● **WHAT TO DO**: Output the data once more, exactly as given.

● **EXERCISE DATA**:

theorem execTimerefPpsEdge_frame (dt : Nat) (s : State) : ∃ s', execTimerefPpsEdge dt s = .next s' ∧
    s'.pending = s.pending ∧ s'.maps = s.maps ∧ s'.mem = s.mem ∧ s'.coh = s.coh ∧ s'.boot = s.boot ∧ s'.sec = s.sec ∧ s'.prot = s.prot ∧
    s'.dram = s.dram ∧ s'.flash = s.flash ∧ s'.eng = s.eng ∧ s'.isl = s.isl := by
  refine ⟨_, rfl, ?_⟩
  dsimp only
  repeat' (first | (simp; done) | split)

theorem execPpsEdgeMissed_frame (s : State) : ∃ s', execPpsEdgeMissed s = .next s' ∧
    s'.pending = s.pending ∧ s'.free = s.free ∧ s'.regs = s.regs ∧ s'.maps = s.maps ∧ s'.mem = s.mem ∧ s'.coh = s.coh ∧ s'.boot = s.boot ∧
    s'.avail = s.avail ∧ s'.sec = s.sec ∧ s'.net = s.net ∧ s'.ms = s.ms ∧ s'.cr = s.cr ∧ s'.prot = s.prot ∧ s'.dram = s.dram ∧
    s'.flash = s.flash ∧ s'.eng = s.eng ∧ s'.pwr = s.pwr ∧ s'.isl = s.isl := by
  refine ⟨_, rfl, ?_⟩
  repeat' (first | (simp; done) | split)

theorem execTimeref10mLoss_frame (s : State) : ∃ s', execTimeref10mLoss s = .next s' ∧
    s'.pending = s.pending ∧ s'.free = s.free ∧ s'.clock = s.clock ∧ s'.regs = s.regs ∧ s'.maps = s.maps ∧ s'.mem = s.mem ∧
    s'.coh = s.coh ∧ s'.boot = s.boot ∧ s'.avail = s.avail ∧ s'.sec = s.sec ∧ s'.net = s.net ∧ s'.ms = s.ms ∧ s'.cr = s.cr ∧
    s'.prot = s.prot ∧ s'.dram = s.dram ∧ s'.flash = s.flash ∧ s'.eng = s.eng ∧ s'.pwr = s.pwr ∧ s'.isl = s.isl := by
  refine ⟨_, rfl, ?_⟩
  simp

theorem execBmcTimeCount_frame (count : Nat) (s : State) : ∃ s', execBmcTimeCount count s = .next s' ∧
    s'.pending = s.pending ∧ s'.free = s.free ∧ s'.clock = s.clock ∧ s'.out = s.out ∧ s'.regs = s.regs ∧ s'.host = s.host ∧
    s'.maps = s.maps ∧ s'.mem = s.mem ∧ s'.coh = s.coh ∧ s'.boot = s.boot ∧ s'.avail = s.avail ∧ s'.sec = s.sec ∧ s'.net = s.net ∧
    s'.ms = s.ms ∧ s'.cr = s.cr ∧ s'.prot = s.prot ∧ s'.dram = s.dram ∧ s'.flash = s.flash ∧ s'.eng = s.eng ∧ s'.pwr = s.pwr ∧
    s'.isl = s.isl := by
  refine ⟨_, rfl, ?_⟩
  simp

theorem execTimeMsgSend_frame (s : State) : ∃ s', execTimeMsgSend s = .next s' ∧
    s'.pending = s.pending ∧ s'.free = s.free ∧ s'.regs = s.regs ∧ s'.host = s.host ∧ s'.maps = s.maps ∧ s'.mem = s.mem ∧ s'.coh = s.coh ∧
    s'.boot = s.boot ∧ s'.avail = s.avail ∧ s'.sec = s.sec ∧ s'.net = s.net ∧ s'.ms = s.ms ∧ s'.cr = s.cr ∧ s'.prot = s.prot ∧
    s'.dram = s.dram ∧ s'.flash = s.flash ∧ s'.eng = s.eng ∧ s'.pwr = s.pwr ∧ s'.isl = s.isl := by
  refine ⟨_, rfl, ?_⟩
  simp

theorem execTimeMsgReceive_frame (jl : JPort) (m : TimeMsg) (s : State) : ∃ s', execTimeMsgReceive jl m s = .next s' ∧
    s'.pending = s.pending ∧ s'.clock = s.clock ∧ s'.maps = s.maps ∧ s'.mem = s.mem ∧ s'.coh = s.coh ∧ s'.boot = s.boot ∧ s'.sec = s.sec ∧
    s'.prot = s.prot ∧ s'.dram = s.dram ∧ s'.flash = s.flash ∧ s'.eng = s.eng ∧ s'.isl = s.isl := by
  refine ⟨_, rfl, ?_⟩
  simp

theorem execAcquireLockTimer_frame (s : State) : ∃ s', execAcquireLockTimer s = .next s' ∧
    s'.pending = s.pending ∧ s'.free = s.free ∧ s'.regs = s.regs ∧ s'.maps = s.maps ∧ s'.mem = s.mem ∧ s'.coh = s.coh ∧ s'.boot = s.boot ∧
    s'.avail = s.avail ∧ s'.sec = s.sec ∧ s'.net = s.net ∧ s'.ms = s.ms ∧ s'.cr = s.cr ∧ s'.prot = s.prot ∧ s'.dram = s.dram ∧
    s'.flash = s.flash ∧ s'.eng = s.eng ∧ s'.pwr = s.pwr ∧ s'.isl = s.isl := by
  refine ⟨_, rfl, ?_⟩
  repeat' (first | (simp; done) | split)

theorem execLockOffsetTimer_frame (s : State) : ∃ s', execLockOffsetTimer s = .next s' ∧
    s'.pending = s.pending ∧ s'.free = s.free ∧ s'.out = s.out ∧ s'.regs = s.regs ∧ s'.host = s.host ∧ s'.maps = s.maps ∧ s'.mem = s.mem ∧
    s'.coh = s.coh ∧ s'.boot = s.boot ∧ s'.avail = s.avail ∧ s'.sec = s.sec ∧ s'.net = s.net ∧ s'.ms = s.ms ∧ s'.cr = s.cr ∧
    s'.prot = s.prot ∧ s'.dram = s.dram ∧ s'.flash = s.flash ∧ s'.eng = s.eng ∧ s'.pwr = s.pwr ∧ s'.isl = s.isl := by
  refine ⟨_, rfl, ?_⟩
  dsimp only
  repeat' (first | (simp; done) | split)

theorem execHoldoverExpiry_frame (s : State) : ∃ s', execHoldoverExpiry s = .next s' ∧
    s'.pending = s.pending ∧ s'.maps = s.maps ∧ s'.mem = s.mem ∧ s'.coh = s.coh ∧ s'.boot = s.boot ∧ s'.sec = s.sec ∧ s'.prot = s.prot ∧
    s'.dram = s.dram ∧ s'.flash = s.flash ∧ s'.eng = s.eng ∧ s'.pwr = s.pwr ∧ s'.isl = s.isl := by
  refine ⟨_, rfl, ?_⟩
  dsimp only
  repeat' (first | (simp; done) | split)

theorem execPlanResume_frame (s : State) : ∃ s', execPlanResume s = .next s' ∧
    s'.pending = s.pending ∧ s'.free = s.free ∧ s'.out = s.out ∧ s'.regs = s.regs ∧ s'.host = s.host ∧ s'.maps = s.maps ∧ s'.mem = s.mem ∧
    s'.coh = s.coh ∧ s'.boot = s.boot ∧ s'.avail = s.avail ∧ s'.sec = s.sec ∧ s'.net = s.net ∧ s'.ms = s.ms ∧ s'.cr = s.cr ∧
    s'.prot = s.prot ∧ s'.dram = s.dram ∧ s'.flash = s.flash ∧ s'.eng = s.eng ∧ s'.pwr = s.pwr ∧ s'.isl = s.isl := by
  refine ⟨_, rfl, ?_⟩
  repeat' (first | (simp; done) | split)

theorem execEventInstant_frame (instant : Nat) (s : State) : ∃ s', execEventInstant instant s = .next s' ∧
    s'.pending = s.pending ∧ s'.maps = s.maps ∧ s'.mem = s.mem ∧ s'.coh = s.coh ∧ s'.boot = s.boot ∧ s'.sec = s.sec ∧ s'.prot = s.prot ∧
    s'.dram = s.dram ∧ s'.flash = s.flash ∧ s'.eng = s.eng ∧ s'.isl = s.isl := by
  refine ⟨_, rfl, ?_⟩
  simp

● **ANSWER FOR THIS EXERCISE**:
theorem execTimerefPpsEdge_frame (dt : Nat) (s : State) : ∃ s', execTimerefPpsEdge dt s = .next s' ∧
    s'.pending = s.pending ∧ s'.maps = s.maps ∧ s'.mem = s.mem ∧ s'.coh = s.coh ∧ s'.boot = s.boot ∧ s'.sec = s.sec ∧ s'.prot = s.prot ∧
    s'.dram = s.dram ∧ s'.flash = s.flash ∧ s'.eng = s.eng ∧ s'.isl = s.isl := by
  refine ⟨_, rfl, ?_⟩
  dsimp only
  repeat' (first | (simp; done) | split)

theorem execPpsEdgeMissed_frame (s : State) : ∃ s', execPpsEdgeMissed s = .next s' ∧
    s'.pending = s.pending ∧ s'.free = s.free ∧ s'.regs = s.regs ∧ s'.maps = s.maps ∧ s'.mem = s.mem ∧ s'.coh = s.coh ∧ s'.boot = s.boot ∧
    s'.avail = s.avail ∧ s'.sec = s.sec ∧ s'.net = s.net ∧ s'.ms = s.ms ∧ s'.cr = s.cr ∧ s'.prot = s.prot ∧ s'.dram = s.dram ∧
    s'.flash = s.flash ∧ s'.eng = s.eng ∧ s'.pwr = s.pwr ∧ s'.isl = s.isl := by
  refine ⟨_, rfl, ?_⟩
  repeat' (first | (simp; done) | split)

theorem execTimeref10mLoss_frame (s : State) : ∃ s', execTimeref10mLoss s = .next s' ∧
    s'.pending = s.pending ∧ s'.free = s.free ∧ s'.clock = s.clock ∧ s'.regs = s.regs ∧ s'.maps = s.maps ∧ s'.mem = s.mem ∧
    s'.coh = s.coh ∧ s'.boot = s.boot ∧ s'.avail = s.avail ∧ s'.sec = s.sec ∧ s'.net = s.net ∧ s'.ms = s.ms ∧ s'.cr = s.cr ∧
    s'.prot = s.prot ∧ s'.dram = s.dram ∧ s'.flash = s.flash ∧ s'.eng = s.eng ∧ s'.pwr = s.pwr ∧ s'.isl = s.isl := by
  refine ⟨_, rfl, ?_⟩
  simp

theorem execBmcTimeCount_frame (count : Nat) (s : State) : ∃ s', execBmcTimeCount count s = .next s' ∧
    s'.pending = s.pending ∧ s'.free = s.free ∧ s'.clock = s.clock ∧ s'.out = s.out ∧ s'.regs = s.regs ∧ s'.host = s.host ∧
    s'.maps = s.maps ∧ s'.mem = s.mem ∧ s'.coh = s.coh ∧ s'.boot = s.boot ∧ s'.avail = s.avail ∧ s'.sec = s.sec ∧ s'.net = s.net ∧
    s'.ms = s.ms ∧ s'.cr = s.cr ∧ s'.prot = s.prot ∧ s'.dram = s.dram ∧ s'.flash = s.flash ∧ s'.eng = s.eng ∧ s'.pwr = s.pwr ∧
    s'.isl = s.isl := by
  refine ⟨_, rfl, ?_⟩
  simp

theorem execTimeMsgSend_frame (s : State) : ∃ s', execTimeMsgSend s = .next s' ∧
    s'.pending = s.pending ∧ s'.free = s.free ∧ s'.regs = s.regs ∧ s'.host = s.host ∧ s'.maps = s.maps ∧ s'.mem = s.mem ∧ s'.coh = s.coh ∧
    s'.boot = s.boot ∧ s'.avail = s.avail ∧ s'.sec = s.sec ∧ s'.net = s.net ∧ s'.ms = s.ms ∧ s'.cr = s.cr ∧ s'.prot = s.prot ∧
    s'.dram = s.dram ∧ s'.flash = s.flash ∧ s'.eng = s.eng ∧ s'.pwr = s.pwr ∧ s'.isl = s.isl := by
  refine ⟨_, rfl, ?_⟩
  simp

theorem execTimeMsgReceive_frame (jl : JPort) (m : TimeMsg) (s : State) : ∃ s', execTimeMsgReceive jl m s = .next s' ∧
    s'.pending = s.pending ∧ s'.clock = s.clock ∧ s'.maps = s.maps ∧ s'.mem = s.mem ∧ s'.coh = s.coh ∧ s'.boot = s.boot ∧ s'.sec = s.sec ∧
    s'.prot = s.prot ∧ s'.dram = s.dram ∧ s'.flash = s.flash ∧ s'.eng = s.eng ∧ s'.isl = s.isl := by
  refine ⟨_, rfl, ?_⟩
  simp

theorem execAcquireLockTimer_frame (s : State) : ∃ s', execAcquireLockTimer s = .next s' ∧
    s'.pending = s.pending ∧ s'.free = s.free ∧ s'.regs = s.regs ∧ s'.maps = s.maps ∧ s'.mem = s.mem ∧ s'.coh = s.coh ∧ s'.boot = s.boot ∧
    s'.avail = s.avail ∧ s'.sec = s.sec ∧ s'.net = s.net ∧ s'.ms = s.ms ∧ s'.cr = s.cr ∧ s'.prot = s.prot ∧ s'.dram = s.dram ∧
    s'.flash = s.flash ∧ s'.eng = s.eng ∧ s'.pwr = s.pwr ∧ s'.isl = s.isl := by
  refine ⟨_, rfl, ?_⟩
  repeat' (first | (simp; done) | split)

theorem execLockOffsetTimer_frame (s : State) : ∃ s', execLockOffsetTimer s = .next s' ∧
    s'.pending = s.pending ∧ s'.free = s.free ∧ s'.out = s.out ∧ s'.regs = s.regs ∧ s'.host = s.host ∧ s'.maps = s.maps ∧ s'.mem = s.mem ∧
    s'.coh = s.coh ∧ s'.boot = s.boot ∧ s'.avail = s.avail ∧ s'.sec = s.sec ∧ s'.net = s.net ∧ s'.ms = s.ms ∧ s'.cr = s.cr ∧
    s'.prot = s.prot ∧ s'.dram = s.dram ∧ s'.flash = s.flash ∧ s'.eng = s.eng ∧ s'.pwr = s.pwr ∧ s'.isl = s.isl := by
  refine ⟨_, rfl, ?_⟩
  dsimp only
  repeat' (first | (simp; done) | split)

theorem execHoldoverExpiry_frame (s : State) : ∃ s', execHoldoverExpiry s = .next s' ∧
    s'.pending = s.pending ∧ s'.maps = s.maps ∧ s'.mem = s.mem ∧ s'.coh = s.coh ∧ s'.boot = s.boot ∧ s'.sec = s.sec ∧ s'.prot = s.prot ∧
    s'.dram = s.dram ∧ s'.flash = s.flash ∧ s'.eng = s.eng ∧ s'.pwr = s.pwr ∧ s'.isl = s.isl := by
  refine ⟨_, rfl, ?_⟩
  dsimp only
  repeat' (first | (simp; done) | split)

theorem execPlanResume_frame (s : State) : ∃ s', execPlanResume s = .next s' ∧
    s'.pending = s.pending ∧ s'.free = s.free ∧ s'.out = s.out ∧ s'.regs = s.regs ∧ s'.host = s.host ∧ s'.maps = s.maps ∧ s'.mem = s.mem ∧
    s'.coh = s.coh ∧ s'.boot = s.boot ∧ s'.avail = s.avail ∧ s'.sec = s.sec ∧ s'.net = s.net ∧ s'.ms = s.ms ∧ s'.cr = s.cr ∧
    s'.prot = s.prot ∧ s'.dram = s.dram ∧ s'.flash = s.flash ∧ s'.eng = s.eng ∧ s'.pwr = s.pwr ∧ s'.isl = s.isl := by
  refine ⟨_, rfl, ?_⟩
  repeat' (first | (simp; done) | split)

theorem execEventInstant_frame (instant : Nat) (s : State) : ∃ s', execEventInstant instant s = .next s' ∧
    s'.pending = s.pending ∧ s'.maps = s.maps ∧ s'.mem = s.mem ∧ s'.coh = s.coh ∧ s'.boot = s.boot ∧ s'.sec = s.sec ∧ s'.prot = s.prot ∧
    s'.dram = s.dram ∧ s'.flash = s.flash ∧ s'.eng = s.eng ∧ s'.isl = s.isl := by
  refine ⟨_, rfl, ?_⟩
  simp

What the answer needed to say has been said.